Records for this exercise -
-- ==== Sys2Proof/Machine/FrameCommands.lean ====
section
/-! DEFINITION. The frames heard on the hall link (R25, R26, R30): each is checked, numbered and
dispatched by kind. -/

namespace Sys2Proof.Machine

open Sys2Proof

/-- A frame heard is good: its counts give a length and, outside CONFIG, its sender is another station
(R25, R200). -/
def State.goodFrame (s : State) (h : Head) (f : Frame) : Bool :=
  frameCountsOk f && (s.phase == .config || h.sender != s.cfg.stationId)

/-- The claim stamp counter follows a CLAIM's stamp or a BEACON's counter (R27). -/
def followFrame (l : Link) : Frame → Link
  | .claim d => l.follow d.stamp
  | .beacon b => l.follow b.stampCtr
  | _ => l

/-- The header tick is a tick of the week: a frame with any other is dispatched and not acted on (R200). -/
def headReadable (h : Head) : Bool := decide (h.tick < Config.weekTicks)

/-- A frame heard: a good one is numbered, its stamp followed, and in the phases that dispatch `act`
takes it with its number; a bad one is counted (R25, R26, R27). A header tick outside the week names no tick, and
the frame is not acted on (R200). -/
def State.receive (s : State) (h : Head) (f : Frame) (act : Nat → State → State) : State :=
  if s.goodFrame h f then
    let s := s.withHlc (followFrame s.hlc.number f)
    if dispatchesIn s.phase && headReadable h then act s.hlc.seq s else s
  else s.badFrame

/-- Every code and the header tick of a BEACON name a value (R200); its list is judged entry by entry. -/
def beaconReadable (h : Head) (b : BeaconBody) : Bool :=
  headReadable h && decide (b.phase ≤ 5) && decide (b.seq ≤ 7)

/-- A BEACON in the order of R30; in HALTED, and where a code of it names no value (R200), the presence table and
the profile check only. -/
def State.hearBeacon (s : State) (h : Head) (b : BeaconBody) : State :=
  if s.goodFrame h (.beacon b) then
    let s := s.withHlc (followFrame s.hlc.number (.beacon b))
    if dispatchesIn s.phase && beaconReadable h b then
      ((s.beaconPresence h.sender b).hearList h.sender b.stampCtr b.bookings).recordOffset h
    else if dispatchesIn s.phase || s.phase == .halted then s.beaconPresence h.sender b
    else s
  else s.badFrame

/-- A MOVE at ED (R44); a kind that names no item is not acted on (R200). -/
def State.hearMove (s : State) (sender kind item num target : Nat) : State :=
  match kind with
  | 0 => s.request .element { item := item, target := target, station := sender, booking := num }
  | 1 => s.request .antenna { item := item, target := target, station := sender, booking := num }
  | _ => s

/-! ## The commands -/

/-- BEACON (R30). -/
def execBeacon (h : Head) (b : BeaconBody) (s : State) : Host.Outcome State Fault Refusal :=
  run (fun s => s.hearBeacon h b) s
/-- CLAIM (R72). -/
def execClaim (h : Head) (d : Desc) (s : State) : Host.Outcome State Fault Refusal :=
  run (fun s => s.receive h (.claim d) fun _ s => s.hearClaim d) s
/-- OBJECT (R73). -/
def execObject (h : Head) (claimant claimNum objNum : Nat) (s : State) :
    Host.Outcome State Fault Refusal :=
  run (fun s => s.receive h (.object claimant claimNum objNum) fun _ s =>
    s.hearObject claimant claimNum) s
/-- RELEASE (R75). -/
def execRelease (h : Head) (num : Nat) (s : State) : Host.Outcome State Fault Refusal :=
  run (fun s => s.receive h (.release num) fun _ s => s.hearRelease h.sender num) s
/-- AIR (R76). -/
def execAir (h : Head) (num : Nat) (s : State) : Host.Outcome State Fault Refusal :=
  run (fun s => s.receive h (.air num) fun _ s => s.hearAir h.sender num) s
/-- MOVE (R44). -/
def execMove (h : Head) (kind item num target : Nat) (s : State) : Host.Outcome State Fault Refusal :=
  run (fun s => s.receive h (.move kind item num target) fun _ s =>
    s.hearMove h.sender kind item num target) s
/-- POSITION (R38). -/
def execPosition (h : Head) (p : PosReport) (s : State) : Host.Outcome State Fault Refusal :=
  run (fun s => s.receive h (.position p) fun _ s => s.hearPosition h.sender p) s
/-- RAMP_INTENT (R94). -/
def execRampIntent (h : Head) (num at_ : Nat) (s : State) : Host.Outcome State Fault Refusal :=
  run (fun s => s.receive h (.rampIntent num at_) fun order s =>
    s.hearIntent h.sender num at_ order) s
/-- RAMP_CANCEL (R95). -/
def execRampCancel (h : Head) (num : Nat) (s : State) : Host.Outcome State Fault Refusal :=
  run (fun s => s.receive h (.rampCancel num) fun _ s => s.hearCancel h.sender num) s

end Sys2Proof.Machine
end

---

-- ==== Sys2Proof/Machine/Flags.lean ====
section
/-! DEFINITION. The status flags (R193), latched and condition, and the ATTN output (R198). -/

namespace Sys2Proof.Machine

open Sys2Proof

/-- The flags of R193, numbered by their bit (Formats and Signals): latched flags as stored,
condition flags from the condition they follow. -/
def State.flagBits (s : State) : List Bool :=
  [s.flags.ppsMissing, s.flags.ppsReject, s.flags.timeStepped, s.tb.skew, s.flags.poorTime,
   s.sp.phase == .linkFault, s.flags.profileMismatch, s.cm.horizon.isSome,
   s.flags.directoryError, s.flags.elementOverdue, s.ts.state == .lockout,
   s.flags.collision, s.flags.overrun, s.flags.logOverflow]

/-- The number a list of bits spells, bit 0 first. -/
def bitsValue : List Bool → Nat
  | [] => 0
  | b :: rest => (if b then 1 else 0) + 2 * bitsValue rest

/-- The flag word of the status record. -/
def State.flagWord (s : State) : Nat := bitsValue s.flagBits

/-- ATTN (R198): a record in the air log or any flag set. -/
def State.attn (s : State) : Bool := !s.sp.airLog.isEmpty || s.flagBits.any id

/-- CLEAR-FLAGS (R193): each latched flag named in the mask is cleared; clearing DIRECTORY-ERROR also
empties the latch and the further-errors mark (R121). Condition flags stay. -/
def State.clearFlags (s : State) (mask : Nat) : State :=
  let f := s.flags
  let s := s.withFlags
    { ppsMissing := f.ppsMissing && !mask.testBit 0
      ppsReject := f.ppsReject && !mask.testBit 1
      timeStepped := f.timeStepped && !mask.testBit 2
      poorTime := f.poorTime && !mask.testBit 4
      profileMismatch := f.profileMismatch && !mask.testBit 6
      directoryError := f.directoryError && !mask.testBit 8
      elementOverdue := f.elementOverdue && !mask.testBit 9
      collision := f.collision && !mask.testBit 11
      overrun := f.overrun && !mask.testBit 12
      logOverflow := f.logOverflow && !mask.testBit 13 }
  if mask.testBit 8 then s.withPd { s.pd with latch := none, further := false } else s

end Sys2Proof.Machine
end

---

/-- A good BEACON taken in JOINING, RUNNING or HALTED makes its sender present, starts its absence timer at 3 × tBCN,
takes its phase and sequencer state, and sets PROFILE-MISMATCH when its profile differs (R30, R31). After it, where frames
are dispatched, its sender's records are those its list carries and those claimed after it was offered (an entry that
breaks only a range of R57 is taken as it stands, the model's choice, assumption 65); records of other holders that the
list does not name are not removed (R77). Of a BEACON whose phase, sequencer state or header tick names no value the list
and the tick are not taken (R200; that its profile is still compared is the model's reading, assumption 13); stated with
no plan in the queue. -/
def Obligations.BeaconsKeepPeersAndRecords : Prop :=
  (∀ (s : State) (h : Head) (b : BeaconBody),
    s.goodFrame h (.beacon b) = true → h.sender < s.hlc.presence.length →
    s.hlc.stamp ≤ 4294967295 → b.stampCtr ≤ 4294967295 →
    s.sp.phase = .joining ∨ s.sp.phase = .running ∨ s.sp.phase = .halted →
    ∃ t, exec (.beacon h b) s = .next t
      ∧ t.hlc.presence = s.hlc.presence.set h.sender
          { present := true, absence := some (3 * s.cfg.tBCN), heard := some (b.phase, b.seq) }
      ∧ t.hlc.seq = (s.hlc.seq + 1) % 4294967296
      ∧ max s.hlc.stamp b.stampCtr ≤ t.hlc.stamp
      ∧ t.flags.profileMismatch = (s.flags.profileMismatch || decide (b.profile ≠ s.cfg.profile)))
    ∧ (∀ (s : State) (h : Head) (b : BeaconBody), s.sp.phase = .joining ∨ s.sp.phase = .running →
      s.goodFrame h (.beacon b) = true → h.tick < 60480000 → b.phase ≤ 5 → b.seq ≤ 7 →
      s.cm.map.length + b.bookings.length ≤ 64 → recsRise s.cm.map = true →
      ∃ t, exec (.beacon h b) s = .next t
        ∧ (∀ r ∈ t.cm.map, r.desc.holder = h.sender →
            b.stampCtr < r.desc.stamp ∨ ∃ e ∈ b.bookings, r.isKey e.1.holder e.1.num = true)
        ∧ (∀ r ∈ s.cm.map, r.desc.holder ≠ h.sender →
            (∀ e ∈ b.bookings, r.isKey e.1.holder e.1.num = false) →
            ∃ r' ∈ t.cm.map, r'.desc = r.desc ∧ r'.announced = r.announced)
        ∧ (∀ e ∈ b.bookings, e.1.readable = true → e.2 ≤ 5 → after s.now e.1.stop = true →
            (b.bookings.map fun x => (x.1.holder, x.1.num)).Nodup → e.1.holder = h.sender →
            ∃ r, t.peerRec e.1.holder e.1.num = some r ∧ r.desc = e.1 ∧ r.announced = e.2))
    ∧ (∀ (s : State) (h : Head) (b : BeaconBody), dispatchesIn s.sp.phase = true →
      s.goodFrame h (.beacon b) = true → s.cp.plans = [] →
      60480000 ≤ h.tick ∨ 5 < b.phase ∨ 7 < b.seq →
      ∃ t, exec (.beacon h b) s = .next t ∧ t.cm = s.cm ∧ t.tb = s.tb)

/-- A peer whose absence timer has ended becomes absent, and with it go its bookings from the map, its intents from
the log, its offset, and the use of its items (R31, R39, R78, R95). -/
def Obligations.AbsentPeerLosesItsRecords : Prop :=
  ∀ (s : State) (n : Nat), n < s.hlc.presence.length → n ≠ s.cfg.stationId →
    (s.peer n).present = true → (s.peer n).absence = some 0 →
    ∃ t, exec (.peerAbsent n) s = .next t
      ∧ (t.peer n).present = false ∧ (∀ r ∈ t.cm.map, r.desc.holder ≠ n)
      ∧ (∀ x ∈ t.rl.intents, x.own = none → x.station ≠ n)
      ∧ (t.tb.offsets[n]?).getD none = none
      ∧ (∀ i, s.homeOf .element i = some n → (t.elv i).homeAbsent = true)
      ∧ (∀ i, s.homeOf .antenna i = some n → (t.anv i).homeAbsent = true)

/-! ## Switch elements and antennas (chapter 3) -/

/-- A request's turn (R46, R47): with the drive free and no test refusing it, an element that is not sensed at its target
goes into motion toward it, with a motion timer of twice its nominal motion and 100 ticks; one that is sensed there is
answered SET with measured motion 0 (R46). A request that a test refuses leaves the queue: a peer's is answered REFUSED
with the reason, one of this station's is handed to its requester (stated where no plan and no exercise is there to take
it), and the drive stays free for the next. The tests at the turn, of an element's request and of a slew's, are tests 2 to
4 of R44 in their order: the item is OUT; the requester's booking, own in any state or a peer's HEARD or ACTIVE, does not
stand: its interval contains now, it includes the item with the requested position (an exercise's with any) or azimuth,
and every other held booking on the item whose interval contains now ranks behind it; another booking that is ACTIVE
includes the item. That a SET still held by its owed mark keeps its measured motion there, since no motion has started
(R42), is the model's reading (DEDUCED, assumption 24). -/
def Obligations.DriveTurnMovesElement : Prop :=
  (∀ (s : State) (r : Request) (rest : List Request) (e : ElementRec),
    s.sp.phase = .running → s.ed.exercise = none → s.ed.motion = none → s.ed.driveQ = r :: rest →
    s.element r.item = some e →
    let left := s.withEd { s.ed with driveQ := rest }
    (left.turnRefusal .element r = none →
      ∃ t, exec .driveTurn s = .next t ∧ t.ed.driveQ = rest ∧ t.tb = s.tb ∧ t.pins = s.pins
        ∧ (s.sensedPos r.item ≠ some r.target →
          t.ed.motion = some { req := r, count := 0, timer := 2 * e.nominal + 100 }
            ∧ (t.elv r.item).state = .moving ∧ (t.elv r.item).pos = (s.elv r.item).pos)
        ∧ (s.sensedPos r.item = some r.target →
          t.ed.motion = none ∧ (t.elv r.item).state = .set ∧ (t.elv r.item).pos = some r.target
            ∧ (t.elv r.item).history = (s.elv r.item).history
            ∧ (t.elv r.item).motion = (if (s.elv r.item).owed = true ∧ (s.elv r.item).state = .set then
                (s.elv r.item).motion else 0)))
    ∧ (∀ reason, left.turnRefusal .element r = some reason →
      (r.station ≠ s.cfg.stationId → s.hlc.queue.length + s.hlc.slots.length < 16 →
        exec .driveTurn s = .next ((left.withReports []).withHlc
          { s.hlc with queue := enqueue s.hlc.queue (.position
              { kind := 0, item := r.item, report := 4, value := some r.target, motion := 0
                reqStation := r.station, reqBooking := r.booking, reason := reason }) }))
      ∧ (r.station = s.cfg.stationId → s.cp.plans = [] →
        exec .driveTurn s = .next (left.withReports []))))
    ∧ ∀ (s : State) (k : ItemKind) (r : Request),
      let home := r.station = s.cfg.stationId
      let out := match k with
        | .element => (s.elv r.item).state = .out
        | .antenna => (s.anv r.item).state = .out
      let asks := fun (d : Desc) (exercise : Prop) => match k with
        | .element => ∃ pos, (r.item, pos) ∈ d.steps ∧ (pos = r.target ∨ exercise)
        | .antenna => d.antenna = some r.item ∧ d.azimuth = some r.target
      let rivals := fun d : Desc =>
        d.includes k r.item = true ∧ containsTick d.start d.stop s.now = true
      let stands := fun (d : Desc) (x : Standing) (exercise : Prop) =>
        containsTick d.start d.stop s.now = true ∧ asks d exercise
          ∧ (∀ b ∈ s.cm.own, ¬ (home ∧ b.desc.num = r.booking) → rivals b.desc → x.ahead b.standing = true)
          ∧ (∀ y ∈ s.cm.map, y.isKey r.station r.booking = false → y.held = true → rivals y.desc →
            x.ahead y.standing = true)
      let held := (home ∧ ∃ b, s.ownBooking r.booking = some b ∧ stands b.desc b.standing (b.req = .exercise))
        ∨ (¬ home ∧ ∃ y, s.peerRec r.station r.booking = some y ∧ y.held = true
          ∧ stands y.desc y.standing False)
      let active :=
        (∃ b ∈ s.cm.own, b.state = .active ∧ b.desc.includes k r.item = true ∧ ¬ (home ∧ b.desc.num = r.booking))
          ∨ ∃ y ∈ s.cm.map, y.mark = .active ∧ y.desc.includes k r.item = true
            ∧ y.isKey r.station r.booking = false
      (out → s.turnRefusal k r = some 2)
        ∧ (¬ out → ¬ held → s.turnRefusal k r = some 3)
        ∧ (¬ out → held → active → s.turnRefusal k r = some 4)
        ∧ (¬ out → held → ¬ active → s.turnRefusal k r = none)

Problem statement -
Using the data above, extract exactly the lines from the one that holds "(k : ItemKind)" to the one that holds "let rivals := fun d : Desc =>", both ends included, and no others.

Exercise solution -
    ∧ ∀ (s : State) (k : ItemKind) (r : Request),
      let home := r.station = s.cfg.stationId
      let out := match k with
        | .element => (s.elv r.item).state = .out
        | .antenna => (s.anv r.item).state = .out
      let asks := fun (d : Desc) (exercise : Prop) => match k with
        | .element => ∃ pos, (r.item, pos) ∈ d.steps ∧ (pos = r.target ∨ exercise)
        | .antenna => d.antenna = some r.item ∧ d.azimuth = some r.target
      let rivals := fun d : Desc =>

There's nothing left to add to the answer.